Struct regex_automata::dfa::onepass::InternalBuilder

source ·
struct InternalBuilder<'a> {
    dfa: DFA,
    uncompiled_nfa_ids: Vec<StateID>,
    nfa_to_dfa_id: Vec<StateID>,
    stack: Vec<(StateID, Epsilons)>,
    seen: SparseSet,
    matched: bool,
    config: Config,
    nfa: &'a NFA,
    classes: ByteClasses,
}
Expand description

An internal builder for encapsulating the state necessary to build a one-pass DFA. Typical use is just InternalBuilder::new(..).build().

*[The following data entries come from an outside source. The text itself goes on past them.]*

-- ==== Sys2Proof/Machine/Control.lean ====
section
/-! DEFINITION. What the host may do to the block between two ticks: the three control inputs (60_exceptions.md R302),
`totalCycles()` (40_fetch_decode_addressing.md R122), and writing the RAM behind the bus, as a loader does before RESET
(70_reset_and_hazards.md R342). None of them is a step of the block. -/

namespace Sys2Proof.Machine

/-- `triggerReset()`: one RESET edge, held in its latch (R302, R36). -/
def triggerReset (s : State) : State := { s with resetPending := true }

/-- `triggerNMI()`: one NMI edge, held in its latch (R302, R37). -/
def triggerNmi (s : State) : State := { s with nmiPending := true }

/-- `setIRQLine(active)`: the last level given (R302, R38). -/
def setIrqLine (active : Bool) (s : State) : State := { s with irqLine := active }

/-- `totalCycles()` (R122, R34). -/
def totalCycles (s : State) : BitVec 64 := s.total

/-- The host puts bytes into the RAM at ascending addresses (R342, R63). -/
def hostWrite (a : Addr) (bytes : List Byte) (s : State) : State := { s with mem := s.mem.writeBytes a bytes }

end Sys2Proof.Machine
end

There is no separate pass for determining whether the NFA is one-pass or not. We just try to build the DFA. If during construction we discover that it is not one-pass, we bail out. This is likely to lead to some undesirable expense in some cases, so it might make sense to try an identify common patterns in the NFA that make it definitively not one-pass. That way, we can avoid ever trying to build a one-pass DFA in the first place. For example, ‘\w*\s’ is not one-pass, and since ‘\w’ is Unicode-aware by default, it’s probably not a trivial cost to try and build a one-pass DFA for it and then fail.

Note that some (immutable) fields are duplicated here. For example, the ‘nfa’ and ‘classes’ fields are both in the ‘DFA’. They are the same thing, but we duplicate them because it makes composition easier below. Otherwise, since the borrow checker can’t see through method calls, the mutable borrow we use to mutate the DFA winds up preventing borrowing from any other part of the DFA, even though we aren’t mutating those parts. We only do this because the duplication is cheap.

Fields§

§dfa: DFA

The DFA we’re building.

§uncompiled_nfa_ids: Vec<StateID>

An unordered collection of NFA state IDs that we haven’t yet tried to build into a DFA state yet.

This collection does not ultimately wind up including every NFA state ID. Instead, each ID represents a “start” state for a sub-graph of the NFA. The set of NFA states we then use to build a DFA state consists of that “start” state and all states reachable from it via epsilon transitions.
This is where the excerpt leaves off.